Court of Protection adds weight to social worker evidence in mental capacity assessments

Court formally recognises social workers as among the professionals who can submit capacity assessments as evidence

The Court of Protection has made it clear that social workers are among those who can submit evidence of assessments of people’s mental capacity under the Mental Capacity Act 2005.

The change is reflected in the revised version of the COP3 form, which states, for the first time, that the court will accept evidence of social workers.

The previous version of the form stated that the court would only accept capacity assessments as evidence when carried out by listed medical practitioners, psychologists and certain therapists, such as occupational therapists. In practice, judges allowed social workers to submit assessments but this was discretionary.
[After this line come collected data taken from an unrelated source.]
/-- An update of the acting context keeps every frame. -/
theorem Kept.modCtx {m : State → State} {k : Core → Core} {s t : State} (h : Kept m k s t) (f : Ctx → Ctx) :
    Kept m k s (t.modCtx f) := by
  have hme : t.me = s.me := by unfold State.me; rw [h.cur]
  have hcx : t.mycx = s.mycx := by unfold State.mycx; rw [h.cur]
  refine ⟨?_, h.cur, fun n hn => ?_, ?_, ?_⟩
  · rw [← h.rest]; rfl
  · rw [State.modCtx_core, if_neg (by rw [hme]; exact hn)]
    exact h.others n hn
  · rw [← h.mine, State.modCtx_myCore]
    congr 1
    unfold Core.setCtx Core.bare
    split <;> rfl
  · rw [← h.other, State.modCtx_eq, State.modCtxAt_ctxAt, if_neg]
    intro ⟨_, h2⟩
    rw [hcx] at h2
    have := mycx_lt s
    rw [eq_iff_iff] at h2
    omega

theorem BytesKept.refl (s : State) : BytesKept s s := fun _ => rfl
theorem BytesKept.modCtx {s t : State} (h : BytesKept s t) (f : Ctx → Ctx) : BytesKept s (t.modCtx f) := h
theorem BytesKept.trans {s t u : State} (h : BytesKept s t) (k : BytesKept t u) : BytesKept s u := fun a => (k a).trans (h a)

theorem Stores.modCtx {s t : State} {pa : Nat} {bs : List Byte} (h : Stores s t pa bs) (f : Ctx → Ctx) : Stores s (t.modCtx f) pa bs :=
  ⟨h.stored, h.others⟩

/-- What an access leaves: the frame, and the acting context. -/
structure Left (m : State → State) (k : Core → Core) (s t : State) : Prop where
  kept : Kept m k s t
  ctx : t.ctx = s.ctx

theorem Left.refl {m : State → State} {k : Core → Core} (s : State) : Left m k s s := ⟨.refl s, rfl⟩

theorem Kept.trans {m : State → State} {k : Core → Core} {s t u : State} (h : Kept m k s t) (j : Kept m k t u) : Kept m k s u := by
  have hme : t.me = s.me := by unfold State.me; rw [h.cur]
  have hcx : t.mycx = s.mycx := by unfold State.mycx; rw [h.cur]
  refine ⟨j.rest.trans h.rest, j.cur.trans h.cur, fun n hn => ?_, j.mine.trans h.mine, ?_⟩
  · rw [j.others n (by rw [hme]; exact hn), h.others n hn]
  · have := j.other
    rw [hme, hcx] at this
    rw [this, h.other]

theorem Left.trans {m : State → State} {k : Core → Core} {s t u : State} (h : Left m k s t) (j : Left m k t u) : Left m k s u :=
  ⟨h.kept.trans j.kept, j.ctx.trans h.ctx⟩

theorem Left.me {m : State → State} {k : Core → Core} {s t : State} (h : Left m k s t) : t.me = s.me := by
  unfold State.me; rw [h.kept.cur]

theorem Left.stepping {m : State → State} {k : Core → Core} {s t : State} (h : Left m k s t)
    (hk : ∀ c d : Core, k c = k d → c.stepping = d.stepping) (hs : NoStep s) : NoStep t := by
  have := hk _ _ h.kept.mine
  unfold NoStep at *
  exact this.trans hs

theorem left_slicesOnly {s t : State} (h : SlicesOnly s t) : Left noSlices noL1 s t := by
  obtain ⟨⟨x, rfl⟩, _⟩ := h
  exact ⟨⟨rfl, rfl, fun _ _ => rfl, rfl, rfl⟩, rfl⟩

/-- The end of an instruction that wrote one register after an access. -/
theorem done_finish {m : State → State} {k : Core → Core} {f : Frame} {s t : State} (h : Left m k s t) (g : Ctx → Ctx)
    (hpc : (g s.ctx).pc = s.ctx.pc) :
    Done m k f s ((t.modCtx g).modCtx fun c => c.retire (c.pc + wordOf f.len.bytes)) (g s.ctx) := by
  refine ⟨?_, (h.kept.modCtx g).modCtx _⟩
  rw [State.modCtx_ctx, State.modCtx_ctx, h.ctx, hpc]
  rfl

/-! ### Lookup -/

theorem isControl_of_key {s : State} {pa : Nat} (h : (keyOf s pa).isSome) : isControl pa = false := by
  unfold keyOf hbmOf at h
  dsimp only at h
  split at h
  · rename_i hc
    unfold isControl
    have : pa < 2 ^ 39 := by simp at hc; omega
    have : ¬(0xF000000000000 ≤ pa) := by omega
    simp [this]
  · simp at h

theorem hbm_of_key {s : State} {pa : Nat} (h : (keyOf s pa).isSome) : (hbmOf s pa).isNone = false := by
  unfold keyOf at h
  cases hh : hbmOf s pa with
  | none => rw [hh] at h; simp at h
  | some _ => rfl

theorem Mapped.own {s : State} {va n : Nat} {acc : Access} {a : Attr} (h : Mapped s va n acc a) (i : Nat) (hi : i < n) :
    (keyOf s (a.pa + i)).isSome := by
  have h1 := h.there (a.pa % 64 + i) (by have := h.line; have := h.offset; omega)
  have : lineOf a.pa + (a.pa % 64 + i) = a.pa + i := by unfold lineOf; omega
  rwa [this] at h1

theorem Mapped.notControl {s : State} {va n : Nat} {acc : Access} {a : Attr} (h : Mapped s va n acc a) : isControl a.pa = false :=
  isControl_of_key (by have := h.own 0 h.size; rwa [Nat.add_zero] at this)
Robert Nisbet, the lead on the Deprivation of Liberty Safeguards at the British Association of Social Workers, welcomed the change in the form.

“I’m pleased it has been extended to social workers,” he said. “Traditionally, it has always been a medic that fills the form in, but the good thing about it is that it has to be the most competent individual in terms of knowledge of the person they are assessing.

“Social workers should be good at researching the history of a person so they can have a timeline in relation to the the process that led to them no longer having that capacity.”

The question now, he added, is whether social services have the capacity to carry out these assessments to the standard required.

“Services are run ragged and this is a very, very important form. Do services have the resource available to undertake that and, if they do, are they ensuring their staff are competent in undertaking those assessments?”

“You can redesign the form but you also need services to have resource and competency to undertake that in a professional way.”